Nach dem Schritt, öffentliche Programme einzuführen, haben mehrere Bundesstaaten bereits reagiert: In 15 Staaten sowie in Washington D.C. existieren Formen der öffentlichen Wahlfinanzierung, die Spenden von Einzelnen reduzieren und Kandidaten mit staatlichen Mitteln unterstützen. Befürworter sehen solche Maßnahmen als Instrument, das Ungleichgewichte abzumildern und die politische Teilhabe breiterer Bevölkerungsschichten zu stärken.
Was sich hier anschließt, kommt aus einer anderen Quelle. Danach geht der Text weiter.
-- ==== Sys2Proof/Tests/Slice0.lean ====
section
/-! SUPPORT. Tests of the model against the written vectors of `95_test_vectors.md` and, for each obligation with hypotheses,
a named state and operands that meet all of them. -/

namespace Sys2Proof.Tests

-- One theorem after the other: many at once wait on each other, each on a stack of its own.
set_option Elab.async false

open Sys2Proof Sys2Proof.Machine

/-! ### Helpers -/

/-- A unit of 64 bytes in state READY with an array of `bits` bits over the bytes `bytes`. -/
def ready (bits : Nat) (bytes : List Byte) : State :=
  { State.reset with
      unit := .ready, bitCount := BitVec.ofNat 64 bits, buf := ⟨64, (List.range bytes.length).zip bytes⟩ }

/-- `s` with `events` presented to it. -/
def given (events : List HostEvent) (s : State) : State := { s with events := events }

/-- The next state of a result, `s` where there is none. -/
def after (r : Result) (s : State) : State :=
  match r with
  | .next t => t
  | .fault _ => s
  | .refused _ => s

/-- Whether a result is a next state. -/
def completes : Result → Bool
  | .next _ => true
  | .fault _ => false
  | .refused _ => false

/-- A result that completes answers the state `after` reads from it. -/
theorem next_after {r : Result} {s : State} (h : completes r = true) : r = .next (after r s) := by
  cases r <;> first | rfl | cases h

/-- The last response of a result: status, cause and value. -/
def answer (r : Result) : Option (Status × Cause × Word) :=
  match r with
  | .next t => t.responses.getLast?.map fun p => (p.status, p.cause, p.value)
  | .fault _ => none
  | .refused _ => none

/-- The bytes of BUF that a result leaves, from address 0. -/
def bytesOf (r : Result) : List Byte :=
  match r with
  | .next t => t.buf.cells.map Prod.snd
  | .fault _ => []
  | .refused _ => []

/-- The unit FAULTED by `GET 16` on 16 bits (`60_exceptions.md` R158). -/
def faulted : State := after (exec (.get 16) (ready 16 [0, 0, 0])) State.reset

/-- 13 bits over `4D 00` (`95_test_vectors.md` 2.2). -/
def bits13 : State := ready 13 [0x4D, 0x00, 0x00]

/-- 128 bits with byte `j` holding `j` (start W0 of `95_test_vectors.md` 2.3). -/
def bits128 : State := ready 128 [0, 1, 2, 3, 4, 5, 6, 7, 8, 9, 10, 11, 12, 13, 14, 15, 0]

/-- 24 bits over `4D A3 F0` (start T0 of `95_test_vectors.md` 2.6). -/
def bits24 : State := ready 24 [0x4D, 0xA3, 0xF0, 0x00]

/-- 64 bits in nine bytes: the smallest array with a window in bound. -/
def bits64 : State := ready 64 [1, 2, 3, 4, 5, 6, 7, 8, 0]

/-! ### Well-formedness: each operand check refuses a term -/

theorem test_wf_create : (Instr.create (2 ^ 64)).wellFormed = false ∧ (Instr.create (2 ^ 64 - 1)).wellFormed = true := by decide
theorem test_wf_get : (Instr.get (2 ^ 64)).wellFormed = false ∧ (Instr.get (2 ^ 64 - 1)).wellFormed = true := by decide
theorem test_wf_set : (Instr.set (2 ^ 64) true).wellFormed = false ∧ (Instr.set 0 true).wellFormed = true := by decide
theorem test_wf_get64 : (Instr.get64 (2 ^ 64)).wellFormed = false ∧ (Instr.get64 0).wellFormed = true := by decide
theorem test_wf_set64 : (Instr.set64 (2 ^ 64) 5).wellFormed = false ∧ (Instr.set64 0 5).wellFormed = true := by decide
theorem test_wf_reverse_start : (Instr.reverse (2 ^ 64) 0).wellFormed = false := by decide
theorem test_wf_reverse_length : (Instr.reverse 0 (2 ^ 64)).wellFormed = false := by decide
theorem test_wf_rotate_offset : (Instr.rotate (2 ^ 64) 0 0).wellFormed = false := by decide
theorem test_wf_rotate_length : (Instr.rotate 0 (2 ^ 64) 0).wellFormed = false := by decide
theorem test_wf_rotate_high : (Instr.rotate 0 0 (2 ^ 63)).wellFormed = false := by decide
theorem test_wf_rotate_low :
    (Instr.rotate 0 0 (-(2 ^ 63) - 1)).wellFormed = false ∧ (Instr.rotate 0 0 (-(2 ^ 63))).wellFormed = true := by decide

/-! ### Decoding: words written out in `95_test_vectors.md` 2.1 -/

theorem test_decode_create :
    decode 0x0000000000000000_0000000000000000_00000000000000C8_0000000000000001 = .ok (.create 200) := by decide +kernel
theorem test_decode_destroy :
    decode 0x0000000000000000_0000000000000000_0000000000000000_0000000000000002 = .ok .destroy := by decide +kernel
theorem test_decode_size :
    decode 0x0000000000000000_0000000000000000_0000000000000000_0000000000000003 = .ok .size := by decide +kernel
theorem test_decode_get :
    decode 0x0000000000000000_0000000000000000_0000000000000005_0000000000000004 = .ok (.get 5) := by decide +kernel
theorem test_decode_set_true :
    decode 0x0000000000000000_0000000000000001_0000000000000096_0000000000000005 = .ok (.set 150 true) := by
  decide +kernel
theorem test_decode_set_false :
    decode 0x0000000000000000_0000000000000000_0000000000000096_0000000000000005 = .ok (.set 150 false) := by
  decide +kernel
theorem test_decode_get64 :
    decode 0x0000000000000000_0000000000000000_0000000000000047_0000000000000006 = .ok (.get64 71) := by decide +kernel
theorem test_decode_set64 :
    decode 0x0000000000000000_0123456789ABCDEF_0000000000000003_0000000000000007
      = .ok (.set64 3 0x123456789ABCDEF) := by decide +kernel
theorem test_decode_reverse :
    decode 0x0000000000000000_00000000000000B4_000000000000000A_0000000000000008 = .ok (.reverse 10 180) := by
  decide +kernel
theorem test_decode_rotate_left :
    decode 0xFFFFFFFFFFFFFFD1_00000000000000B4_000000000000000A_0000000000000009 = .ok (.rotate 10 180 (-47)) := by
  decide +kernel
theorem test_decode_rotate_least :
    decode 0x8000000000000000_0000000000000001_0000000000000000_0000000000000009
      = .ok (.rotate 0 1 (-9223372036854775808)) := by decide +kernel
theorem test_decode_status :
    decode 0x0000000000000000_0000000000000000_0000000000000000_000000000000000A = .ok .status := by decide +kernel
theorem test_decode_illegal_opcodes :
    decode 0 = .error .unknownOpcode ∧ decode 0x0B = .error .unknownOpcode ∧ decode 0xFF = .error .unknownOpcode := by
  decide +kernel
theorem test_decode_illegal_header :
    decode 0x0000000000000000_0000000000000000_0000000000000000_0000000000000104 = .error .reservedBits := by
  decide +kernel
theorem test_decode_illegal_operands :
    decode 0x0000000000000000_0000000000000001_0000000000000005_0000000000000004 = .error .unusedOperand ∧
    decode 0x0000000000000000_0000000000000002_0000000000000005_0000000000000005 = .error .setValue ∧
    decode 0x0000000000000000_0000000000000000_0000000000000007_0000000000000003 = .error .unusedOperand ∧
    decode 0x0000000000000001_0000000000000008_0000000000000000_0000000000000008 = .error .unusedOperand ∧
    decode 0x8000000000000000_0000000000000000_0000000000000000_000000000000000A = .error .unusedOperand ∧
    decode 0x0000000000000000_0000000000000000_0000000000000001_0000000000000002 = .error .unusedOperand ∧
    decode 0x0000000000000000_0000000000000001_0000000000000008_0000000000000001 = .error .unusedOperand := by
  decide +kernel
theorem test_decodeTableWord : decodeTableWord 256 (2 ^ 64 * 5 + 4) = some (.get 5) ∧ decodeTableWord 256 0 = none := by
  decide +kernel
Inzwischen bleibt die Debatte um Kaliforniens Milliardärssteuer ein weiteres Beispiel für eine tiefere Verschiebung: Wenn große Geldgeber Millionen für Kampagnen einbringen und Petitionssammler gezielt entlohnt werden, verändert dies nicht nur die Taktik einzelner Abstimmungen, sondern auch die Wahrnehmung demokratischer Wettbewerbe insgesamt. Diskussionen über Transparenz und öffentliche Finanzierung dürften deshalb an Intensität zunehmen.